Aberrations in Electron Microscopes
- Practical Electron Microscopy and Database -
- An Online Book -



This book (Practical Electron Microscopy and Database) is a reference for TEM and SEM students, operators, engineers, technicians, managers, and researchers.



The primary quality of electron optical elements (electromagnetic lenses) in electron microscopes (EMs) is usually degraded by secondary effects. They are aberrations, which can be categorized by three groups: geometric, chromatic, and parasitic aberrations, such as spherical aberration, diffraction aberration, astigmatism, coma aberration, chromatic aberration, and higher-order aberrations. All such defects will perturb the focusing properties of the corresponding lenses. In practice, electron lenses cannot be made free from aberrations. The most severe aberrations are the spherical aberrations and the chromatic aberrations. There are additional aberrations which should be considered at higher spatial resolutions, e.g. more widely categorized by coherent and incoherent aberrations.

Glaser’s famous bell-shaped model suggested that in order to attain the minimum focal length and the minimum aberrations of a magnetic lens used in a TEM the specimen should be put at the middle of the gap of a pair of symmetrical polepieces [1], e.g. called objective polepiece.

In a round magnetic lens, the focusing effect of the magnetic field increases too quickly with distance from the optical axis and the high angle rays are focused much more strongly. That is, there will always be significant aberrations if the lens is round.

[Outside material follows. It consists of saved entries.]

-- ==== Sys2Proof/Machine/Swap.lean ====
section
/-! DEFINITION. Swap windows (R29 to R35, R289, R291): which swap a window makes, its effect, and its close. -/

namespace Sys2Proof.Machine

/-- R30: the ready spare with the fewest hops to a position, the lowest index breaking a tie. DESIGN CHOICE (log entry 130): a core with no position
(POS 127) is measured from column 0 of row 8; the manual gives it no position to measure from. -/
def nearestSpare (s : State) (h i : Nat) : Option Nat :=
  ((List.range 72).filter fun x => isSpare (getPos s (posKey h x)) && !swapTarget s h x).foldl (fun best x => match best with
    | none => some x
    | some b => if hops x i < hops b i then some x else some b) none

/-- R59: the four queues of a logical core are in MARK. -/
def allMarked (s : State) (n : Nat) : Bool := (List.range 4).all fun i => (getQueue s (4 * n + i)).state == .mark

/-- R29: an earlier fenced core whose window of the same number is open for its repair goes first. -/
def earlierRepair (s : State) (n : Nat) : Bool :=
  ((getHall s (n / 64)).fencedOrder.takeWhile fun x => x != n).any fun x =>
    allMarked s x && (getCore s x).swap.isNone && (getCore s x).window == (getCore s n).window

/-- R29: what the hall of logical core `n` has done in the windows of the number in which `n` stands. -/
def windowUse (s : State) (n : Nat) : WindowUse :=
  match (getCore s n).window with
  | none => {}
  | some w => tabGet {} (getHall s (n / 64)).windows w.toNat

/-- R29: a swap of logical core `n` counted in the window number in which it stands. -/
def countSwap (s : State) (n : Nat) (f : WindowUse → WindowUse) : State :=
  match (getCore s n).window with
  | none => s
  | some w => modHall s (n / 64) fun hl => { hl with windows := tabSet {} w.toNat (f (tabGet {} hl.windows w.toNat)) hl.windows }

/-- A window opens on a core with no swap of its own (R34), or with one. -/
def openWindow (s : State) (n old new cause : Nat) (swapped : Bool) : State :=
  modCore s n fun c =>
    { c with swap := some { start := now s (n / 64), old := old, new := new, cause := cause, swapped := swapped } }

/-- R129, R153, R198: what a swap empties; the Gleaner's state stands (R206). -/
def emptyAtSwap (c : LCore) : LCore :=
  { c with plane0 := none, plane1 := none, acc := none, slot0 := none, slot1 := none, proj := none, bitmap := none,
           track := { c.track with plane0 := none, plane1 := none, acc := none, slot0 := none, slot1 := none, projOpen := none,
                                   projHeld := none, bitmap := none } }

/-- R289: what becomes of the position whose checksum failed, at its repair swap. -/
def benchAfterAssay (s : State) (h i : Nat) : State :=
  let ps := getPos s (posKey h i)
  let hl := getHall s h
  let earlier := ps.assays - (if ps.assayLogged then 1 else 0)
  let s := modPos s (posKey h i) fun ps =>
    { ps with status := .ready, fenced := false, assayFence := false, assayLogged := false }
  if 1 ≤ earlier then retirePosition s h i 2 0xFFFF 0xFFFF
  else if hl.tnkActive ∧ hl.benchUnder289 ∨ !hl.tnkEnable then
    holdForBench s h i
  else
    beginBench (if hl.tnkActive then endBench s h 3 0 0 else s) h i true

/-- R32, R511: the store of a position cleared, as a spare's is at its repair swap: every byte written zero with valid check bits, every record's VALID
0. An armed STW_STO_FLIP acts on the lowest byte. -/
def clearStore (ps : Position) : Position := storeRaw { ps with store := [], records := [] } 0 [(0, false)]

/-- R32, R289: a repair swap of logical core `n`, whose window is open, to position `t`. -/
def repairSwap (s : State) (n t : Nat) : State :=
  let h := n / 64
  let old := (getCore s n).pos
  let s := modPos s (posKey h t) fun ps => { clearStore ps with status := .inService }
  let s := countSwap s n fun u => { u with repairs := u.repairs + 1 }
  let s := modCore s n fun c =>
    { emptyAtSwap c with pos := t, fenced := false, swap := c.swap.map fun w => { w with new := t, cause := 0, swapped := true } }
  let s := modHall s h fun hl =>
    { forgetPos hl old with fencedOrder := hl.fencedOrder.filter fun x => x != n }
  if old < 72 then
    if (getPos s (posKey h old)).status = .inService then
      if (getPos s (posKey h old)).assayFence then benchAfterAssay s h old
      else modPos s (posKey h old) fun ps => { ps with status := .ready, fenced := false }
    else s
  else s

/-! ## The store copy of a rotation (R31, R294 to R297) -/

/-- R296, R297: the bytes of an aligned 4 KiB block as a Carter or swap copy reads them: checked against a VALID record, with the
second read; a mismatch that stands delivers every line poisoned. -/
structure BlockRead where
  st : State
  bytes : List (Byte × Bool)
  fresh : Option Nat
  failed : Bool

/-- R296, R297: the read of the first `n` bytes of a block, checked against the block's record; after a mismatch it is read once more. -/
def readBlockOf (s : State) (p blk n : Nat) : BlockRead :=
  let rd := storeRead s p (4096 * blk) n
  let rec' := recordValue rd.st p blk
  match rec'.1 with
  | none => { st := rec'.2, bytes := rd.bytes, fresh := rd.fresh, failed := false }
  | some v =>
    if crc32c (rd.bytes.map (·.1)) = v then { st := rec'.2, bytes := rd.bytes, fresh := rd.fresh, failed := false }
    else
      let again := storeRead rec'.2 p (4096 * blk) n
      if crc32c (again.bytes.map (·.1)) = v then
        { st := modPos again.st p fun ps => { ps with asyCrcRetry := ps.asyCrcRetry + 1 },
          bytes := again.bytes, fresh := rd.fresh <|> again.fresh, failed := false }
      else
        { st := modPos again.st p fun ps => { ps with asyCrcFail := ps.asyCrcFail + 1 },
          bytes := again.bytes.map fun b => (b.1, true), fresh := rd.fresh <|> again.fresh, failed := true }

Because the intensity of Ronchigram, formed at the Fraunhofer diffraction plane, varies significantly with angle, and this variation is a very sensitive function of lens aberrations and defocus [2], Ronchigram is a very useful way to characterize and optimize the electron probe in STEM mode.




[1] Cosslett, V. E. 1991. Fifty years of instrumental development of the electron microscope, in Advances in Optical and Electron Microscopy, Barer, R. and Cosslett, V. E. Eds., Academic Press, London, 215–267.
[2] J.M. Cowley, Electron diffraction phenomena observed with a high resolution STEM instrument, J. Electron. Microsc. Tech. 3 (1986) 25-44.